(Recorded data)
┄┄┄┄┄┄┄┄┄┄┄┄┄┄┄┄┄┄┄┄
-- ==== Sys2Proof/Laws/Canonical.lean ====
section
/-! SUPPORT. The named operations over memory keep the canonical form of memory. -/

namespace Sys2Proof.Machine

open Sys2Proof

/-! ### The coherent value and the copies of lines -/

/-- A write of a coherent byte keeps the canonical form. -/
theorem State.setBacking_wf {s : State} (h : s.mem.wf = true) (k : Nat) (x : Byte) : (s.setBacking k x).mem.wf = true := by
  unfold State.setBacking
  split
  · exact h
  · exact h
  · exact Memory.wf_set h k x

/-- A write at L2 keeps it. -/
theorem State.writeL2Byte_wf {s : State} (h : s.mem.wf = true) (c k : Nat) (x : Byte) :
    (s.writeL2Byte c k x).mem.wf = true := State.setBacking_wf h k x

/-- Writes at L2 keep it. -/
theorem State.writeL2_wf {s : State} (h : s.mem.wf = true) (c k : Nat) (xs : List Byte) :
    (s.writeL2 c k xs).mem.wf = true := by
  induction xs generalizing s k with
  | nil => exact h
  | cons x xs ih => exact ih (State.writeL2Byte_wf h c k x) (k + 1)

/-- A line that takes a way changes no memory. -/
@[simp] theorem State.allocL2_mem (s : State) (x : L2Line) : (s.allocL2 x).mem = s.mem := by
  unfold State.allocL2; split <;> rfl

/-- Fetching a line into L2 changes no memory. -/
@[simp] theorem State.fillL2_mem (s : State) (c l k p : Nat) : (s.fillL2 c l k p).mem = s.mem := by
  unfold State.fillL2; dsimp only; split
  · rfl
  · rw [State.allocL2_mem]

/-- Counting an event changes no memory. -/
@[simp] theorem State.countEvent_mem (s : State) (t sel n : Nat) : (s.countEvent t sel n).mem = s.mem := by
  unfold State.countEvent; rfl

/-- Counting an access past L2 changes no memory. -/
@[simp] theorem State.countMsc_mem (s : State) (t l : Nat) : (s.countMsc t l).mem = s.mem := by
  unfold State.countMsc
  repeat' split
  all_goals simp

/-- A write that the memory-side cache keeps or passes on changes no memory by itself. -/
@[simp] theorem State.mscKeep_mem (s : State) (t l : Nat) : (s.mscKeep t l).mem = s.mem := by
  unfold State.mscKeep
  repeat' split
  all_goals simp

/-- Counting a write at the memory-side cache changes no memory. -/
@[simp] theorem State.mscWrite_mem (s : State) (t l : Nat) : (s.mscWrite t l).mem = s.mem := by
  unfold State.mscWrite
  rw [State.mscKeep_mem]
  split <;> simp

/-- Counting a write at L2 changes no memory. -/
@[simp] theorem State.countWrite_mem (s : State) (t c l : Nat) : (s.countWrite t c l).mem = s.mem := by
  unfold State.countWrite; split <;> simp

/-- Counting accesses at the memory-side cache changes no memory. -/
@[simp] theorem State.atMsc_mem (s : State) (t : Nat) (r : Bool) (ks : List Nat) : (s.atMsc t r ks).mem = s.mem := by
  unfold State.atMsc
  induction ((ks.map lineOf).eraseDups) generalizing s with
  | nil => rfl
  | cons l ls ih => rw [List.foldl_cons, ih]; split <;> simp

/-- Lines that leave the memory-side cache change no memory. -/
@[simp] theorem State.leaveMsc_mem (s : State) (kept : List MscLine) : (s.leaveMsc kept).mem = s.mem := by
  unfold State.leaveMsc
  dsimp only
  generalize s.msc.filter (fun m => !kept.contains m) = gone
  induction gone generalizing s with
  | nil => rfl
  | cons m ms ih => rw [List.foldl_cons, ih]; split <;> simp

/-- Fetching a line into the memory-side cache changes no memory. -/
@[simp] theorem State.fillMsc_mem (s : State) (l k : Nat) : (s.fillMsc l k).mem = s.mem := by
  unfold State.fillMsc; split
  · rfl
  · exact State.leaveMsc_mem s _

/-- Counting accesses at L2 changes no memory. -/
@[simp] theorem State.countL2_mem (t c : Nat) (b : Bool) (ls : List Nat) (s : State) : (s.countL2 t c b ls).mem = s.mem := by
  induction ls generalizing s with
  | nil => rfl
  | cons l ls ih => rw [State.countL2, ih]; split <;> simp

/-- Writing lines at L2 changes no memory beside their bytes. -/
@[simp] theorem State.wroteL2_mem (s : State) (c : Nat) (w : Want) (l : Nat) : (s.wroteL2 c w l).mem = s.mem := by
  unfold State.wroteL2
  dsimp only
  split
  · split <;> simp
  · simp

/-- Counting the lines of a write at L2 changes no memory. -/
@[simp] theorem State.wroteLines_mem (s : State) (c : Nat) (w : Want) (ks : List Nat) : (s.wroteLines c w ks).mem = s.mem := by
  unfold State.wroteLines
  induction (((ks.filter isShared).map lineOf).eraseDups) generalizing s with
  | nil => rfl
  | cons l ls ih => rw [List.foldl_cons, ih, State.wroteL2_mem]

/-- A store into L1 changes no memory. -/
@[simp] theorem State.writeL1Byte_mem (s : State) (c : Nat) (w : Want) (k : Nat) (x : Byte) :
    (s.writeL1Byte c w k x).mem = s.mem := by
  unfold State.writeL1Byte; split <;> rfl

/-- A store of one byte keeps it. -/
theorem State.storeByte_wf {s : State} (h : s.mem.wf = true) (c : Nat) (t : Bool) (w : Want) (k : Nat) (x : Byte) :
    (s.storeByte c t w k x).mem.wf = true := by
  unfold State.storeByte
  split
  · split
    · exact State.writeL2Byte_wf h (clusterOfCore c) k x
    · rw [State.writeL1Byte_mem]; exact h
  · exact Memory.wf_set h k x

/-- A write-back of the bytes of a line keeps it. -/
theorem State.writeBackBytes_wf {s : State} (h : s.mem.wf = true) (c : Nat) (l : L1Line) (os : List Nat) :
    (s.writeBackBytes c l os).mem.wf = true := by
  induction os generalizing s with
  | nil => exact h
  | cons o os ih =>
    unfold State.writeBackBytes
    apply ih
    split
    · exact State.writeL2Byte_wf h _ _ _
    · exact h

/-- A write-back of a line keeps it. -/
theorem State.writeBackLine_wf {s : State} (h : s.mem.wf = true) (c : Nat) (l : L1Line) :
    (s.writeBackLine c l).mem.wf = true := by
  unfold State.writeBackLine
  split
  · exact h
  · apply State.writeBackBytes_wf
    split
    · rw [State.wroteL2_mem]; exact h
    · exact h

/-- A write-back of lines keeps it. -/
theorem State.writeBackAll_wf {s : State} (h : s.mem.wf = true) (c : Nat) (ls : List L1Line) :
    (s.writeBackAll c ls).mem.wf = true := by
  induction ls generalizing s with
  | nil => exact h
  | cons l ls ih =>
    unfold State.writeBackAll
    apply ih
    split
    · exact State.writeBackLine_wf h _ _
    · exact h

/-- The write-back of a core keeps it. -/
theorem State.cleanCore_wf {s : State} (h : s.mem.wf = true) (c : Nat) : (s.cleanCore c).mem.wf = true :=
  State.writeBackAll_wf h c s.l1

/-- The write-back of one line keeps it. -/
theorem State.cleanLine_wf {s : State} (h : s.mem.wf = true) (c l : Nat) : (s.cleanLine c l).mem.wf = true := by
  unfold State.cleanLine
  split
  · exact State.writeBackLine_wf h _ _
  · exact h

/-- Dropping clean bytes changes no memory. -/
@[simp] theorem State.dropClean_mem (s : State) (c : Nat) : (s.dropClean c).mem = s.mem := rfl

/-- Invalidating stale copies changes no memory. -/
@[simp] theorem State.invalidateStale_mem (s : State) (c n : Nat) : (s.invalidateStale c n).mem = s.mem := by
  unfold State.invalidateStale; split <;> rfl

/-- Dropping clean copies of foreign lines changes no memory. -/
@[simp] theorem State.dropForeignL2_mem (s : State) (c : Nat) : (s.dropForeignL2 c).mem = s.mem := rfl

/-- Writing some bytes through to the host keeps it. -/
theorem State.flushHostOf_wf {s : State} (h : s.mem.wf = true) (p : Nat → Bool) : (s.flushHostOf p).mem.wf = true :=
  Memory.wf_foldr_set (s.hostDirty.filter (fun c => p c.1)) h

/-- Writing through to the host keeps it. -/
theorem State.flushHost_wf {s : State} (h : s.mem.wf = true) : s.flushHost.mem.wf = true :=
  State.flushHostOf_wf h _

/-- Noting who stored bytes changes no memory. -/
@[simp] theorem State.noteOrigin_mem (s : State) (o : Origin) (ks : List Nat) : (s.noteOrigin o ks).mem = s.mem := rfl

/-- The L1 action of an acquire changes no memory. -/
@[simp] theorem State.acquireAt_mem (s : State) (c n : Nat) : (s.acquireAt c n).mem = s.mem := by
  unfold State.acquireAt
  dsimp only
  split
  · rfl
  · split <;> rfl

/-- The action of a release keeps it. -/
theorem State.releaseAt_wf {s : State} (h : s.mem.wf = true) (c n : Nat) : (s.releaseAt c n).mem.wf = true := by
  unfold State.releaseAt
  dsimp only
  have h1 : ((s.cleanCore c).invalidateStale (clusterOfCore c) n).mem.wf = true := by
    rw [State.invalidateStale_mem]; exact State.cleanCore_wf h c
  split
  · exact h
  · split
    · exact State.flushHost_wf h1
    · exact h1

/-- What a group's misses leave changes no memory. -/
@[simp] theorem State.readMissed_mem (s : State) (b : Bool) (n : Nat) (ls : List Nat) : (s.readMissed b n ls).mem = s.mem :=
  State.countL2_mem _ _ _ _ _

/-- Fetching a line into L1 changes no memory. -/
@[simp] theorem State.fillL1_mem (s : State) (c l : Nat) (w : Want) : (s.fillL1 c l w).mem = s.mem := by
  unfold State.fillL1; dsimp only; split <;> (try split) <;> rfl

/-- Allocating the lines that a load misses changes no memory. -/
@[simp] theorem State.allocLoad_mem (s : State) (c : Nat) (h : ReadAt) (w : Want) (ls : List Nat) :
    (s.allocLoad c h w ls).mem = s.mem := by
  induction ls generalizing s with
  | nil => rfl
  | cons l ls ih =>
    rw [State.allocLoad, ih]
    cases l2Prio w.cp with
    | none => dsimp only; split <;> rfl
    | some p =>
      dsimp only
      split
      · exact State.fillL2_mem s _ _ _ _
      · exact State.fillL2_mem s _ _ _ _

/-- What a read leaves of the caches changes no memory. -/
@[simp] theorem State.sawBeyond_mem (s : State) (c : Nat) (h : ReadAt) (cp : Nat) (ks : List Nat) :
    (s.sawBeyond c h cp ks).mem = s.mem := by
  unfold State.sawBeyond
  dsimp only
  rw [State.allocLoad_mem]
  cases h <;> exact State.readMissed_mem _ _ _ _

/-- An L1 line that leaves keeps it. -/
theorem State.evictL1_wf {s : State} (h : s.mem.wf = true) (c l : Nat) : (s.evictL1 c l).mem.wf = true :=
  State.cleanLine_wf h c l

/-- An L2 copy that leaves changes no memory. -/
@[simp] theorem State.evictL2_mem (s : State) (c l : Nat) : (s.evictL2 c l).mem = s.mem := rfl

/-- Holding a line exclusively keeps it. -/
theorem State.takeExclusive_wf {s : State} (h : s.mem.wf = true) (c k : Nat) : (s.takeExclusive c k).mem.wf = true := by
  unfold State.takeExclusive
  split
  · exact State.cleanLine_wf h _ _
  · exact h

/-- A write performed at device scope keeps it. -/
theorem State.writeCoherent_wf {s : State} (h : s.mem.wf = true) (k : Nat) (xs : List Byte) :
    (s.writeCoherent k xs).mem.wf = true := by
  induction xs generalizing s k with
  | nil => exact h
  | cons x xs ih =>
    unfold State.writeCoherent
    refine ih ?_ (k + 1)
    exact State.setBacking_wf h k x

/-- A write through to the host keeps it. -/
theorem State.throughHost_wf {s : State} (h : s.mem.wf = true) (k : Nat) (x : Byte) : (s.throughHost k x).mem.wf = true := by
  unfold State.throughHost
  split
  · exact Memory.wf_set h k x
  · exact h

/-- Writes performed at system scope keep it. -/
theorem State.writeKeys_wf {s : State} (h : s.mem.wf = true) (ks : List Nat) (xs : List Byte) :
    (s.writeKeys ks xs).mem.wf = true := by
  induction ks generalizing s xs with
  | nil => cases xs <;> exact h
  | cons k ks ih =>
    cases xs with
    | nil => exact h
    | cons x xs => rw [State.writeKeys]; exact ih (State.throughHost_wf (State.writeCoherent_wf h k [x]) k x) xs

/-- Counting an event changes nothing but the registers of the part. -/
theorem State.countEvent_frame (s : State) (f sel n : Nat) :
    s.countEvent f sel n = { s with regs := (s.countEvent f sel n).regs } := rfl

/-- The state has the fields of another but the registers of the part, where the counters are. -/
def State.OnlyCounts (s t : State) : Prop := ∃ r, t = { s with regs := r }

/-- What only counts after what only counts only counts. -/
theorem State.OnlyCounts.trans {s t u : State} (h : s.OnlyCounts t) (k : t.OnlyCounts u) : s.OnlyCounts u := by
  obtain ⟨r, rfl⟩ := h
  obtain ⟨q, rfl⟩ := k
  exact ⟨q, rfl⟩

/-- Counting an event only counts. -/
theorem State.countEvent_only (s : State) (f sel n : Nat) : s.OnlyCounts (s.countEvent f sel n) :=
  ⟨(s.countEvent f sel n).regs, s.countEvent_frame f sel n⟩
┄┄┄┄┄┄┄┄┄┄┄┄┄┄┄┄┄┄┄┄
PROBLEM STATEMENT => Above are the records; please copy exactly their first line and each line after it through the line containing "canonical form. -/", and no line after that.

ANSWER =>
-- ==== Sys2Proof/Laws/Canonical.lean ====
section
/-! SUPPORT. The named operations over memory keep the canonical form of memory. -/

namespace Sys2Proof.Machine

open Sys2Proof

/-! ### The coherent value and the copies of lines -/

/-- A write of a coherent byte keeps the canonical form. -/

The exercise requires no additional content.